La resilienza non è una parola motivazionale
C'è una linea continua che attraversa queste Olimpiadi ed è quello che chiamiamo il filo della resilienza. Non di certo quella da hashtag, ma quella concreta, fatta di fisioterapia alle sei del mattino e di sconfitte che bruciano.
Tra i volti più potenti di questa resilienza è stato quello di Federica Brignone. Dieci mesi fa una caduta devastante, un infortunio che avrebbe potuto chiudere la carriera di chiunque. Una frattura complessa, la ricostruzione del legamento, mesi di riabilitazione. E poi l’oro nel SuperG, davanti al pubblico di casa. No, non stiamo parlando di una favola ma di un vero processo. Brignone non ha vinto “nonostante” la fragilità ma ha vinto attraversandola.
Accanto a lei, citiamo la longevità come forma di coraggio. Arianna Fontana, alla sua sesta Olimpiade, ha dimostrato che l’età non è un dettaglio anagrafico ma una forza competitiva. Restare ad altissimi livelli per così tanto tempo significa convivere con aspettative, pressioni, cambiamenti del corpo e del contesto. Significa scegliere ogni giorno di rinnovare il proprio patto con lo sport.
E poi la maternità, che nello sport femminile non è ancora un tema neutro. Francesca Lollobrigida è tornata sul ghiaccio dopo oltre un anno di stop per la gravidanza e ha conquistato due ori. Non ha messo tra parentesi la sua identità di madre per essere atleta, ma le ha fatte convivere. Ha mostrato infatti che eccellenza e vita possono nutrirsi a vicenda.
Non smettere mai di provarci: la lezione più grande
C’è un momento, in ogni Olimpiade, in cui capiamo che la vera posta in gioco non è l’oro. È la scelta di ripresentarsi sulla linea di partenza.
Gli ori italiani di questi Giochi infatti hanno avuto un tratto comune: nessuno è stato lineare. Nessuna carriera è stata perfetta così come nessun percorso si è dimostrato privo di crepe. Ma è proprio lì, nelle crepe che noi abbiamo visto la luce.

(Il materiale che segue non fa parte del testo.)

-- ==== Sys2Proof/Machine/DigitalOutput.lean ====
section
/-! DEFINITION. The digital output commands `PORT_INIT` and `PIN_SET` (spec/41_digital_output.md). Each meaning is ONE
micro-operation (spec/10_state.md R21; log 11). -/

namespace Sys2Proof.Machine

/-- `PORT_INIT mask` (R120): port clock on, then every pin of the mask into output mode. Only mask bits 15:0 act (R86). -/
def execPortInit (mask : Word) (s : State) : Result :=
  match s.phase with
  | .decode => .next (enter .exec s)
  | .exec =>
    match s.upc.toNat with
    | 0 => readHalf s.cfg.aClkOut s
    | 1 => writeHalf s.cfg.aClkOut (bit s.cfg.bClkOut) 0#32 s nextMicro
    | 2 => readHalf s.cfg.aModerOut s
    | 3 => writeHalf s.cfg.aModerOut (outSet mask) (outClr mask) s (respond .ok)
    | _ => .fault .noMicroOperation
  | _ => .fault .noMicroOperation

/-- `PIN_SET pin, level` (R122): set or clear one output-state latch. -/
def execPinSet (pin : BitVec 4) (level : Bool) (s : State) : Result :=
  match s.phase with
  | .decode => .next (enter .exec s)
  | .exec =>
    match s.upc.toNat with
    | 0 => readHalf s.cfg.aOdrOut s
    | 1 =>
      if level then writeHalf s.cfg.aOdrOut (bit pin.toNat) 0#32 s (respond .ok)
      else writeHalf s.cfg.aOdrOut 0#32 (bit pin.toNat) s (respond .ok)
    | _ => .fault .noMicroOperation
  | _ => .fault .noMicroOperation

end Sys2Proof.Machine
end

Allora qual è la vera domanda? Non smettere mai di provarci? Ma cosa significa veramente? Significa accettare che il talento non basta e che il successo non è una traiettoria ascendente, ma una curva piena di deviazioni. Significa anche allenarsi quando nessuno guarda, significa esporsi alla possibilità di perdere ancora.

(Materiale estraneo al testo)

-- ==== Sys2Proof/Certificates/Slice0/Obligations.lean ====
section
/-! DEFINITION. The statements for the provers: encoding, what each command does, what it leaves alone, faults, reset and
the invariant of the machine. -/

open Sys2Proof Sys2Proof.Machine

/-! ### Encoding and decoding (spec/30_encoding.md) -/

/-- A few command words, written out from the patterns of R85, decode to the commands they stand for. -/
def Obligations.SampleWordsDecode : Prop :=
  (∀ a x y : Word, decode ⟨0x00000001#32, a, x, y⟩ = .ok (.rd a)) ∧
  (∀ a x y : Word, decode ⟨0x00000002#32, a, x, y⟩ = .ok (.wr a x)) ∧
  (∀ a x y : Word, decode ⟨0x00000003#32, a, x, y⟩ = .ok (.mod a x y)) ∧
  (∀ a y : Word, decode ⟨0x00000004#32, a, 0x0000FFFF#32, y⟩ = .ok (.portInit 0x0000FFFF#32)) ∧
  (∀ a x y : Word, decode ⟨0x00000125#32, a, x, y⟩ = .ok (.pinSet 2#4 true)) ∧
  (∀ a x y : Word, decode ⟨0x000000F5#32, a, x, y⟩ = .ok (.pinSet 15#4 false)) ∧
  (∀ a x y : Word, decode ⟨0x00000006#32, a, x, y⟩ = .ok .adcInit) ∧
  (∀ a x y : Word, decode ⟨0x00000007#32, a, x, y⟩ = .ok .adcRead)

/-- Decoding the encoding of a well-formed command gives it back, with every operand at every value (R85, R86). -/
def Obligations.DecodeEncodeRoundTrip : Prop := ∀ i : Instr, i.WF → decode (encode i) = .ok i

/-- R83: the words of a decoded command are its operands, each in the word the rule gives it (the mask of `PORT_INIT`
with bits 31:16 = 0), its command word is that of its encoding, and a word an opcode ignores has no effect on what is
decoded. -/
def Obligations.OperandWordsUsedAndIgnored : Prop :=
  (∀ (w : CommandWords) (i : Instr), decode w = .ok i →
    i.WF ∧ w.cmd = (encode i).cmd ∧
      (match i with
        | .rd a => w.addr = a
        | .wr a x => w.addr = a ∧ w.a = x
        | .mod a x y => w.addr = a ∧ w.a = x ∧ w.b = y
        | .portInit m => w.a = m
        | .pinSet _ _ => True
        | .adcInit => True
        | .adcRead => True)) ∧
  ∀ c a x y a' x' y' : Word,
    (c.extractLsb' 0 4 = 1#4 → decode ⟨c, a, x, y⟩ = decode ⟨c, a, x', y'⟩) ∧
    (c.extractLsb' 0 4 = 2#4 → decode ⟨c, a, x, y⟩ = decode ⟨c, a, x, y'⟩) ∧
    (c.extractLsb' 0 4 = 4#4 → decode ⟨c, a, x, y⟩ = decode ⟨c, a', x, y'⟩) ∧
    (c.extractLsb' 0 4 ∈ [5#4, 6#4, 7#4] → decode ⟨c, a, x, y⟩ = decode ⟨c, a', x', y'⟩)

/-- R87: a command is legal exactly by the rule's formula, and an illegal one is decoded into `ILLEGAL_COMMAND` with the
command word in `FINFO`. -/
def Obligations.IllegalCommandsFault : Prop :=
  (∀ w : CommandWords, (∃ i, decode w = .ok i) ↔
    (w.cmd.extractLsb' 9 23 = 0#23 ∧
      ((w.cmd.extractLsb' 0 4 ∈ [1#4, 2#4, 3#4, 6#4, 7#4] ∧ w.cmd.extractLsb' 4 5 = 0#5) ∨
        (w.cmd.extractLsb' 0 4 = 4#4 ∧ w.cmd.extractLsb' 4 5 = 0#5 ∧ w.a.extractLsb' 16 16 = 0#16) ∨
        w.cmd.extractLsb' 0 4 = 5#4))) ∧
  (∀ (s : State) (w : CommandWords), s.phase = .decode → latched s = some w → (¬∃ i, decode w = .ok i) →
    sequencerStep s = .next { s with
      phase := .fault, fcause := some .illegalCommand, finfo := w.cmd
      trace := s.trace ++ [.fault .illegalCommand w.cmd] })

È una lezione che va oltre lo sport. Perché nella vita reale non abbiamo uno stadio pieno a sostenerci e non abbiamo un podio che certifica il risultato. Quello che però abbiamo sono le nostre scelte quotidiane accompagnate da fallimenti silenziosi e ripartenze invisibili. Le storie olimpiche infatti ci ricordano che la perseveranza è fiducia nel processo e non ostinazione cieca.
Perché le Olimpiadi ci toccano così a fondo
Ogni quattro anni accade qualcosa di raro: ci sentiamo parte di un “noi”. Le Olimpiadi infatti trasformano la competizione individuale in un racconto collettivo. Noi non tifiamo solo per un atleta, ma per una storia in cui riconosciamo qualcosa di nostro, che sia la fatica, l’attesa o semplicemente la voglia di riscatto.
I giochi ci offrono uno spazio emotivo condiviso e ci ricordano che il limite è in realtà un confine da esplorare. E c’è anche un altro aspetto, più sottile: le Olimpiadi rendono visibile la fragilità. Un atleta che cade o che piange normalizza qualcosa che nella vita quotidiana tendiamo a nascondere. Ci autorizza a non doverci mostrare come esseri invincibili.
Cosa ci lasciano davvero, quando tutto finisce
Quando il villaggio olimpico si svuota e le arene tornano silenziose, resta una domanda personale: cosa facciamo di quello che abbiamo visto?
Le Olimpiadi ci lasciano un modello diverso di successo, ci lasciano la consapevolezza che il corpo ha memoria, ma anche capacità di rinascita.
Soprattutto, ci lasciano un invito: continuare a provarci, ma non per vincere una medaglia, ma per onorare il nostro percorso, con la stessa determinazione con cui un’atleta torna in pista dopo mesi di riabilitazione. Le Olimpiadi finiscono lo sappiamo, invece la resilienza, quella vera, inizia quando torniamo alla nostra vita quotidiana.
E volete sapere la cosa più bella? È ricordarsi come anche lontano dal podio, possiamo essere straordinari.